### Task instructions
Only some lines are wanted. Transcribe, exactly, the lines below from the line with "Unchanged (· ∈ [.slot" up to and including the line with "u.pc = s.pc + 2#16 ∧ u.sp = s.sp ∧".
** Source material follows **
/-! ### Pins that the configuration does not name -/

/-- The events of an instruction are those of its expansion under the configuration it leaves. -/
theorem exec_trace {i : Instr} {s t : State} (h : exec i s = .next t) :
    ∃ ms : List Micro, t.trace = s.trace ++ ms.map fun m => m.act.event t.cfg.pin := by
  obtain ⟨_, ha⟩ := exec_eq_next h
  cases ha with
  | transfer ms _ _ ht => exact ⟨ms, by rw [ht, runMicros_cfg, runMicros_trace]⟩
  | status st _ _ ht => exact ⟨[], by rw [ht]; exact (List.append_nil _).symm⟩
  | init c _ _ ht => exact ⟨initMicros s.par c, by simp [ht, runMicros_trace]⟩
  | host ms _ _ _ _ _ ht =>
    obtain ⟨_, htrace, _, _, _, _, _, hpin, _⟩ := finish_eq i (runMicros ms s)
    exact ⟨ms, by rw [ht, htrace, hpin, runMicros_cfg, runMicros_trace]⟩

/-- An action's event reaches no pin that the configuration does not name. -/
theorem pinAfter_event_of_not_mem {c : PinConfig} {p : PinRef} (hp : p ∉ PinConfig.toList c) (cl : Level) (x : Latch)
    (a : Action) : pinAfter cl p x (a.event c) = x := by
  have hne : ∀ l, PinConfig.ofLine c l ≠ p := fun l h => hp (h ▸ PinConfig.ofLine_mem c l)
  cases a with
  | configureOutput l => exact if_neg (hne l)
  | setOutput l v => exact if_neg (hne l)
  | delayMs n => rfl
  | delayUs n => rfl

theorem foldl_pinAfter_of_not_mem {c : PinConfig} {p : PinRef} (hp : p ∉ PinConfig.toList c) (cl : Level) (ms : List Micro)
    (x : Latch) : (ms.map fun m => m.act.event c).foldl (pinAfter cl p) x = x := by
  induction ms generalizing x with
  | nil => rfl
  | cons m ms ih => rw [List.map_cons, List.foldl_cons, pinAfter_event_of_not_mem hp, ih]

/-- Settles O44: none of the instruction's events reaches the pin. -/
theorem unnamedPinsKeepTheirLevel : Obligations.UnnamedPinsKeepTheirLevel := by
  unfold Obligations.UnnamedPinsKeepTheirLevel
  intro i s t cl p h hp
  obtain ⟨ms, hms⟩ := exec_trace h
  rw [hms, replayPin_append, foldl_pinAfter_of_not_mem hp]

end Sys2Proof.Machine
end

section
/-! SUPPORT. The bytes that are sent with the standard base values (30_encoding.md R107 to R116, D13), and the statements about
what reaches the bus and about the addressing mode (43_command_operations.md R188). -/

namespace Sys2Proof.Machine

/-! ### The command bytes with the standard base values -/

theorem standardCommands_iff (par : Params) :
    Params.standardCommands par = true ↔ par.cmdClear = 0x01#8 ∧ par.cmdHome = 0x02#8 ∧
      par.cmdFunctionSet = 0x20#8 ∧ par.cmdDisplayControl = 0x08#8 ∧ par.cmdSetCgram = 0x40#8 ∧
      par.cmdSetDdram = 0x80#8 := by
  simp [Params.standardCommands, and_assoc]

section
variable {par : Params} (h : Params.standardCommands par = true)
include h

theorem cmdClear_standard : par.cmdClear = 0x01#8 := by obtain ⟨h, _⟩ := (standardCommands_iff par).mp h; exact h

theorem cmdHome_standard : par.cmdHome = 0x02#8 := by obtain ⟨_, h, _⟩ := (standardCommands_iff par).mp h; exact h

theorem functionSet_standard (n f : Bool) : functionSet par n f = 0x20#8 ||| flagBit false 4 ||| flagBit n 3 ||| flagBit f 2 := by
  obtain ⟨_, _, h, _⟩ := (standardCommands_iff par).mp h
  rw [functionSet, h]

theorem displayControl_standard (d c b : Bool) :
    displayControl par d c b = 0x08#8 ||| flagBit d 2 ||| flagBit c 1 ||| flagBit b 0 := by
  obtain ⟨_, _, _, h, _⟩ := (standardCommands_iff par).mp h
  rw [displayControl, h]

theorem setCgram_standard (slot : Nat) : setCgram par slot = 0x40#8 ||| BitVec.ofNat 8 (slot <<< 3) := by
  obtain ⟨_, _, _, _, h, _⟩ := (standardCommands_iff par).mp h
  rw [setCgram, h]

theorem setDdram_standard (a : BitVec 7) : setDdram par a = 0x80#8 ||| a.setWidth 8 := by
  obtain ⟨_, _, _, _, _, h⟩ := (standardCommands_iff par).mp h
  rw [setDdram, h]

end

/-- Settles O14: with the base values written in, each clause is about a handful of field values. -/
theorem commandFieldsDoNotOverlap : Obligations.CommandFieldsDoNotOverlap := by
  unfold Obligations.CommandFieldsDoNotOverlap
  intro par h
  refine ⟨fun n f => ?_, fun d c b => ?_, fun slot hslot => ?_, fun a => ?_⟩
  · rw [functionSet_standard h]
    revert n f; decide
  · rw [displayControl_standard h]
    revert d c b; decide
  · rw [setCgram_standard h]
    revert slot; decide
  · rw [setDdram_standard h]
    revert a; decide

/-! ### Addresses on the screen -/

theorem ddramAddr_of_inRange {row column : Nat} (h : row < 2 ∧ column < 16) :
    ddramAddr row column = some (rowBase row + BitVec.ofNat 7 column) := by
  have : ¬ (row ≥ Config.nRows ∨ column ≥ Config.nCols) := by simp only [Config.nRows, Config.nCols]; omega
  exact if_neg this

theorem ddramAddr_of_not_inRange {row column : Nat} (h : ¬ (row < 2 ∧ column < 16)) : ddramAddr row column = none := by
  have : row ≥ Config.nRows ∨ column ≥ Config.nCols := by simp only [Config.nRows, Config.nCols]; omega
  exact if_pos this

theorem rowBase_add : ∀ row < 2, ∀ column < 16,
    rowBase row + BitVec.ofNat 7 column = BitVec.ofNat 7 (0x40 * row + column) := by
  decide

theorem onScreen_rowBase_add : ∀ row < 2, ∀ column < 16,
    onScreen (rowBase row + BitVec.ofNat 7 column).toNat = true := by
  decide

theorem onScreen_of_ddramAddr {row column : Nat} {a : BitVec 7} (h : ddramAddr row column = some a) :
    onScreen a.toNat = true := by
  by_cases hr : row < 2 ∧ column < 16
  · rw [ddramAddr_of_inRange hr] at h
    obtain ⟨hrow, hcol⟩ := hr
    exact Option.some.inj h ▸ onScreen_rowBase_add row hrow column hcol
  · rw [ddramAddr_of_not_inRange hr] at h
    cases h

/-- Settles O58: the 32 addresses in range one by one, none outside. -/
theorem rowAndColumnTranslation : Obligations.RowAndColumnTranslation := by
  unfold Obligations.RowAndColumnTranslation
  intro row column
  split
  · next hr => rw [ddramAddr_of_inRange hr, rowBase_add row hr.1 column hr.2]
  · next hr => exact ddramAddr_of_not_inRange hr

/-! ### Only the listed commands are sent -/

/-- A byte of the block's own: character data, or a command of the list (R116). -/
def ByteEntry.listed (e : ByteEntry) : Prop := e.kind = .cmd → isSentCommand e.value = true

theorem isSentCommand_functionSet : ∀ n f : Bool,
    isSentCommand (0x20#8 ||| flagBit false 4 ||| flagBit n 3 ||| flagBit f 2) = true := by decide

theorem isSentCommand_displayControl : ∀ d c b : Bool,
    isSentCommand (0x08#8 ||| flagBit d 2 ||| flagBit c 1 ||| flagBit b 0) = true := by decide

theorem isSentCommand_setCgram : ∀ slot < 8, isSentCommand (0x40#8 ||| BitVec.ofNat 8 (slot <<< 3)) = true := by decide

theorem isSentCommand_setDdram : ∀ a : BitVec 7, onScreen a.toNat = true →
    isSentCommand (0x80#8 ||| a.setWidth 8) = true := by decide

theorem initBytes_listed {par : Params} (h : Params.standardCommands par = true) (c : DriverConfig) :
    ∀ e ∈ initBytes par c, ByteEntry.listed e := by
  simp only [initBytes, List.forall_mem_cons, List.not_mem_nil, false_imp_iff, implies_true, and_true, ByteEntry.listed,
    true_imp_iff, functionSet_standard h, displayControl_standard h, cmdClear_standard h]
  exact ⟨isSentCommand_functionSet .., isSentCommand_displayControl .., rfl⟩
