/-! ## Control transfer (41_control_flow.md) -/

/-- RET (R131): pops the return address into PC, or StackUnderflow when the stack is empty. The latch of the
fault is D12, its record D13. -/
def Obligations.RetPopsTheReturnAddress : Prop :=
  ∀ s : State,
    (∀ k : Fin params.stackCapacity, s.sp.val = k.val + 1 → ∃ t, exec .ret s = .next t ∧
      t.sp.val = k.val ∧ t.pc = s.stack[k.val]'k.isLt ∧
      Unchanged (· ∈ [.sp, .pc, .result]) s t) ∧
    (s.sp.val = 0 → ∃ t r, exec .ret s = .next t ∧ r.kind = .stackUnderflow ∧ FaultsWith r s t)

/-- JP (R132) and JP V0 (R137): PC is the target, nothing is added, nothing else changes. -/
def Obligations.JumpsSetPc : Prop :=
  ∀ (nnn : Addr) (s : State),
    (∃ t, exec (.jp nnn) s = .next t ∧ t.pc.toNat = nnn.toNat ∧ Unchanged (· ∈ [.pc, .result]) s t) ∧
    (∃ t, exec (.jpV0 nnn) s = .next t ∧ t.pc.toNat = nnn.toNat + (s.getV 0#4).toNat ∧
      Unchanged (· ∈ [.pc, .result]) s t)

/-- CALL (R133): pushes PC + 2 and jumps, or StackOverflow when the stack is full. The capacity is D6, the latch
of the fault D12. -/
def Obligations.CallPushesTheReturnAddress : Prop :=
  ∀ (nnn : Addr) (s : State),
    (∀ k : Fin params.stackCapacity, s.sp.val = k.val → ∃ t, exec (.call nnn) s = .next t ∧
      t.stack[k.val]'k.isLt = s.pc + 2#16 ∧ t.sp.val = k.val + 1 ∧ t.pc.toNat = nnn.toNat ∧
      Unchanged (· ∈ [.slot k, .sp, .pc, .result]) s t) ∧
    (s.sp.val = params.stackCapacity →
      ∃ t r, exec (.call nnn) s = .next t ∧ r.kind = .stackOverflow ∧ FaultsWith r s t)

/-- A RET right after a CALL comes back (the source's example of R131 and R133): PC is the address after the
CALL, and the depth and every occupied slot are as before the CALL. -/
def Obligations.RetAfterCallComesBack : Prop :=
  ∀ (nnn : Addr) (s : State), s.sp.val < params.stackCapacity →
    ∃ t u, exec (.call nnn) s = .next t ∧ exec .ret t = .next u ∧
      u.pc = s.pc + 2#16 ∧ u.sp = s.sp ∧
      (∀ k : Fin params.stackCapacity, k.val < s.sp.val → u.stack[k.val]'k.isLt = s.stack[k.val]'k.isLt) ∧
      u.v = s.v ∧ u.i = s.i ∧ u.mem = s.mem ∧ u.fb = s.fb

/-- The four skips on registers (R134, R135, R136, R138): PC + 4 when the condition holds, else PC + 2. -/
def Obligations.SkipsCompareRegisters : Prop :=
  ∀ (x y : Reg) (kk : Byte) (s : State),
    (∃ t, exec (.seImm x kk) s = .next t ∧
      t.pc = (if s.getV x = kk then s.pc + 4#16 else s.pc + 2#16) ∧ Unchanged (· ∈ [.pc, .result]) s t) ∧
    (∃ t, exec (.sneImm x kk) s = .next t ∧
      t.pc = (if s.getV x ≠ kk then s.pc + 4#16 else s.pc + 2#16) ∧ Unchanged (· ∈ [.pc, .result]) s t) ∧
    (∃ t, exec (.seReg x y) s = .next t ∧
      t.pc = (if s.getV x = s.getV y then s.pc + 4#16 else s.pc + 2#16) ∧ Unchanged (· ∈ [.pc, .result]) s t) ∧
    (∃ t, exec (.sneReg x y) s = .next t ∧
      t.pc = (if s.getV x ≠ s.getV y then s.pc + 4#16 else s.pc + 2#16) ∧ Unchanged (· ∈ [.pc, .result]) s t)

/-! ## Loads, add immediate, random (42_load_add_rnd.md) -/

/-- LD Vx, byte (R150): V[x] is kk, whatever it held, and PC advances by 2. -/
def Obligations.LdImmLoadsTheImmediate : Prop :=
  ∀ (x : Reg) (kk : Byte) (s : State), ∃ t, exec (.ldImm x kk) s = .next t ∧
    t.getV x = kk ∧ t.pc = s.pc + 2#16 ∧ Unchanged (· ∈ [.v x, .pc, .result]) s t

/-- ADD Vx, byte (R151): the sum wraps at 256 and no flag is written (D28). -/
def Obligations.AddImmWrapsWithoutFlag : Prop :=
  ∀ (x : Reg) (kk : Byte) (s : State), ∃ t, exec (.addImm x kk) s = .next t ∧
    (t.getV x).toNat = ((s.getV x).toNat + kk.toNat) % 256 ∧ t.pc = s.pc + 2#16 ∧
    Unchanged (· ∈ [.v x, .pc, .result]) s t

/-- LD I, addr (R152): I is nnn, so it is a valid address. -/
def Obligations.LdILoadsTheAddress : Prop :=
  ∀ (nnn : Addr) (s : State), ∃ t, exec (.ldI nnn) s = .next t ∧
    t.i.toNat = nnn.toNat ∧ t.i.toNat ≤ 4095 ∧ t.pc = s.pc + 2#16 ∧ Unchanged (· ∈ [.i, .pc, .result]) s t

/-- RND Vx, byte (R153): V[x] is the random byte of the tick and kk, for every value of the byte, so a bit of
V[x] can be 1 only where kk has a 1. -/
def Obligations.RndMasksTheRandomByte : Prop :=
  ∀ (x : Reg) (kk : Byte) (s : State), ∃ t, exec (.rnd x kk) s = .next t ∧
    t.getV x = s.rnd &&& kk ∧ (∀ n, kk.getLsbD n = false → (t.getV x).getLsbD n = false) ∧
    t.pc = s.pc + 2#16 ∧ Unchanged (· ∈ [.v x, .pc, .result]) s t

/-! ## The register family 8xy_ (43_alu.md) -/

/-- LD, OR, AND and XOR (R161 to R164): V[x] is the result, and VF is not touched unless it is V[x] (D28). -/
def Obligations.MovesAndLogicWriteOneRegister : Prop :=
  ∀ (x y : Reg) (s : State),
    (∃ t, exec (.ldReg x y) s = .next t ∧ t.getV x = s.getV y ∧ t.pc = s.pc + 2#16 ∧
      Unchanged (· ∈ [.v x, .pc, .result]) s t) ∧
    (∃ t, exec (.orReg x y) s = .next t ∧
      (∀ n, n < 8 → (t.getV x).getLsbD n = ((s.getV x).getLsbD n || (s.getV y).getLsbD n)) ∧
      t.pc = s.pc + 2#16 ∧ Unchanged (· ∈ [.v x, .pc, .result]) s t) ∧
    (∃ t, exec (.andReg x y) s = .next t ∧
      (∀ n, n < 8 → (t.getV x).getLsbD n = ((s.getV x).getLsbD n && (s.getV y).getLsbD n)) ∧
      t.pc = s.pc + 2#16 ∧ Unchanged (· ∈ [.v x, .pc, .result]) s t) ∧
    (∃ t, exec (.xorReg x y) s = .next t ∧
      (∀ n, n < 8 → (t.getV x).getLsbD n = ((s.getV x).getLsbD n ^^ (s.getV y).getLsbD n)) ∧
      t.pc = s.pc + 2#16 ∧ Unchanged (· ∈ [.v x, .pc, .result]) s t)

/-- ADD Vx, Vy (R165) with a destination other than VF: the sum mod 256, and VF is the carry. -/
def Obligations.AddRegSetsCarry : Prop :=
  ∀ (x y : Reg) (s : State), x ≠ regF → ∃ t, exec (.addReg x y) s = .next t ∧
    (t.getV x).toNat = ((s.getV x).toNat + (s.getV y).toNat) % 256 ∧
    t.getV regF = (if (s.getV x).toNat + (s.getV y).toNat > 255 then 1#8 else 0#8) ∧
    t.pc = s.pc + 2#16 ∧ Unchanged (· ∈ [.v x, .v regF, .pc, .result]) s t
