/-! ## Stores and loads at the index register (R205) -/

/-- The frame of a sequential instruction that writes the parts of `C`. -/
theorem Unchanged.advance_complete {C : Part → Prop} {u : State} (hu : Unchanged C s u) :
    Unchanged (fun p => p = .pc ∨ p = .result ∨ C p) s u.advance.complete :=
  ((hu.comp (unchanged_advance u)).comp (unchanged_complete _)).mono fun p hp => by
    rcases hp with (hC | hpc) | hres
    · exact .inr (.inr hC)
    · exact .inl hpc
    · exact .inr (.inl hres)

/-- The frame of a store whose last byte is at `I + last`. -/
theorem unchanged_store {bytes : List Byte} {last : Nat} (hlen : bytes.length = last + 1) :
    Unchanged (fun p => p = .pc ∨ p = .result ∨ ∃ k, k ≤ last ∧ p = .mem (s.i.toNat + k)) s
      (s.setMem (s.mem.writeBytes s.i.toNat bytes)).advance.complete :=
  ((unchanged_writeBytes s _ bytes).mono fun _ ⟨k, hk, hp⟩ =>
    ⟨k, Nat.le_of_lt_succ (hk.trans_eq hlen), hp⟩).advance_complete

/-- Fx33 with its three bytes in range (R206). -/
theorem exec_ldBVx_of_le (hle : s.i.toNat + 2 ≤ 4095) :
    exec (.ldBVx x) s =
      .next (s.setMem (s.mem.writeBytes s.i.toNat (bcdDigits (s.getV x)))).advance.complete := by
  rcases storeAtIndex_cases (.ldBVx x) (bcdDigits (s.getV x)) s with ⟨hgt, -⟩ | ⟨-, e⟩
  · rw [length_bcdDigits] at hgt
    omega
  · exact e

/-- After the digits of `a` are stored from `base` on, the digit of each place is read at its offset. -/
theorem toNat_read_writeBytes_bcdDigits {m : Memory} {base k : Nat} (a : Byte) (hc : m.wf = true)
    (hle : base + 2 ≤ 4095) (hk : k < 3) :
    ((m.writeBytes base (bcdDigits a)).read (base + k)).toNat =
      [a.toNat / 100, a.toNat / 10 % 10, a.toNat % 10][k] := by
  have hlen := length_bcdDigits a
  rw [Memory.read_writeBytes_inside hc (by omega) (hk.trans_eq hlen.symm),
    ← List.getElem_map BitVec.toNat (h := by simpa using hk)]
  simp only [map_toNat_bcdDigits]

/-- Fx65 with its bytes in range (R208). -/
theorem exec_ldVxMem_of_le (hle : s.i.toNat + x.toNat ≤ 4095) :
    exec (.ldVxMem x) s = .next (s.loadV x s.i.toNat).advance.complete := by
  rcases execLdVxMem_cases x s with ⟨hgt, -⟩ | ⟨-, e⟩
  · omega
  · exact e

end MiscF

/-- Settles O41: a register up to `x` is read back from where it was stored, and the load leaves the others alone. -/
theorem loadAfterStoreRestores : Obligations.LoadAfterStoreRestores := by
  intro x s hc hle
  refine ⟨_, _, exec_ldMemVx_of_le hle, exec_ldVxMem_of_le hle, v_ext fun r => ?_, rfl⟩
  refine (getV_loadV _ x r s.i.toNat).trans ?_
  split
  next hr => exact read_writeBytes_vUpTo hc hle hr
  next => rfl

/-- Settles O34: the written byte is the count, and DT is not among the parts written. -/
theorem ldVxDtReadsTheDelayTimer : Obligations.LdVxDtReadsTheDelayTimer := fun x s =>
  ⟨_, rfl, setV_advance_complete_ends x s.dt s⟩

/-- Settles O35: the signal is taken from the ST just written. -/
theorem timerLoadsWriteTheTimer : Obligations.TimerLoadsWriteTheTimer := fun x s =>
  ⟨⟨_, rfl, rfl, rfl, (unchanged_setDt s (s.getV x)).sequential fun _ => List.mem_singleton.mpr⟩,
    ⟨_, rfl, rfl, rfl, complete_beeps_of_pos (s := (s.setSt (s.getV x)).advance),
      complete_silent_of_zero (s := (s.setSt (s.getV x)).advance),
      (unchanged_setSt s (s.getV x)).sequential fun _ => List.mem_singleton.mpr⟩⟩

/-- Settles O36: the sum is reduced to the 16 bits of `I`. -/
theorem addIWrapsWithoutFlag : Obligations.AddIWrapsWithoutFlag := fun x s =>
  ⟨_, rfl, toNat_indexSum s.i (s.getV x), rfl, (unchanged_setI s _).sequential fun _ => List.mem_singleton.mpr⟩

/-- Settles O37: the product of a byte and 5 needs no reduction. -/
theorem ldFMultipliesByFive : Obligations.LdFMultipliesByFive := fun x s =>
  ⟨_, rfl, toNat_glyphAddress (s.getV x), rfl, (unchanged_setI s _).sequential fun _ => List.mem_singleton.mpr⟩

/-- Settles O38: the three digits, each read at its offset. -/
theorem bcdStoresThreeDigits : Obligations.BcdStoresThreeDigits := by
  intro x s hc hle
  have hread {k : Nat} (hk : k < 3) := toNat_read_writeBytes_bcdDigits (s.getV x) hc hle hk
  exact ⟨_, exec_ldBVx_of_le hle, hread (k := 0) (by decide), hread (k := 1) (by decide),
    hread (k := 2) (by decide), rfl, unchanged_store (length_bcdDigits _)⟩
** End of Source material **
### Written answer
      Unchanged (· ∈ [.slot k, .sp, .pc, .result]) s t) ∧
    (s.sp.val = params.stackCapacity →
      ∃ t r, exec (.call nnn) s = .next t ∧ r.kind = .stackOverflow ∧ FaultsWith r s t)

/-- A RET right after a CALL comes back (the source's example of R131 and R133): PC is the address after the
CALL, and the depth and every occupied slot are as before the CALL. -/
def Obligations.RetAfterCallComesBack : Prop :=
  ∀ (nnn : Addr) (s : State), s.sp.val < params.stackCapacity →
    ∃ t u, exec (.call nnn) s = .next t ∧ exec .ret t = .next u ∧
      u.pc = s.pc + 2#16 ∧ u.sp = s.sp ∧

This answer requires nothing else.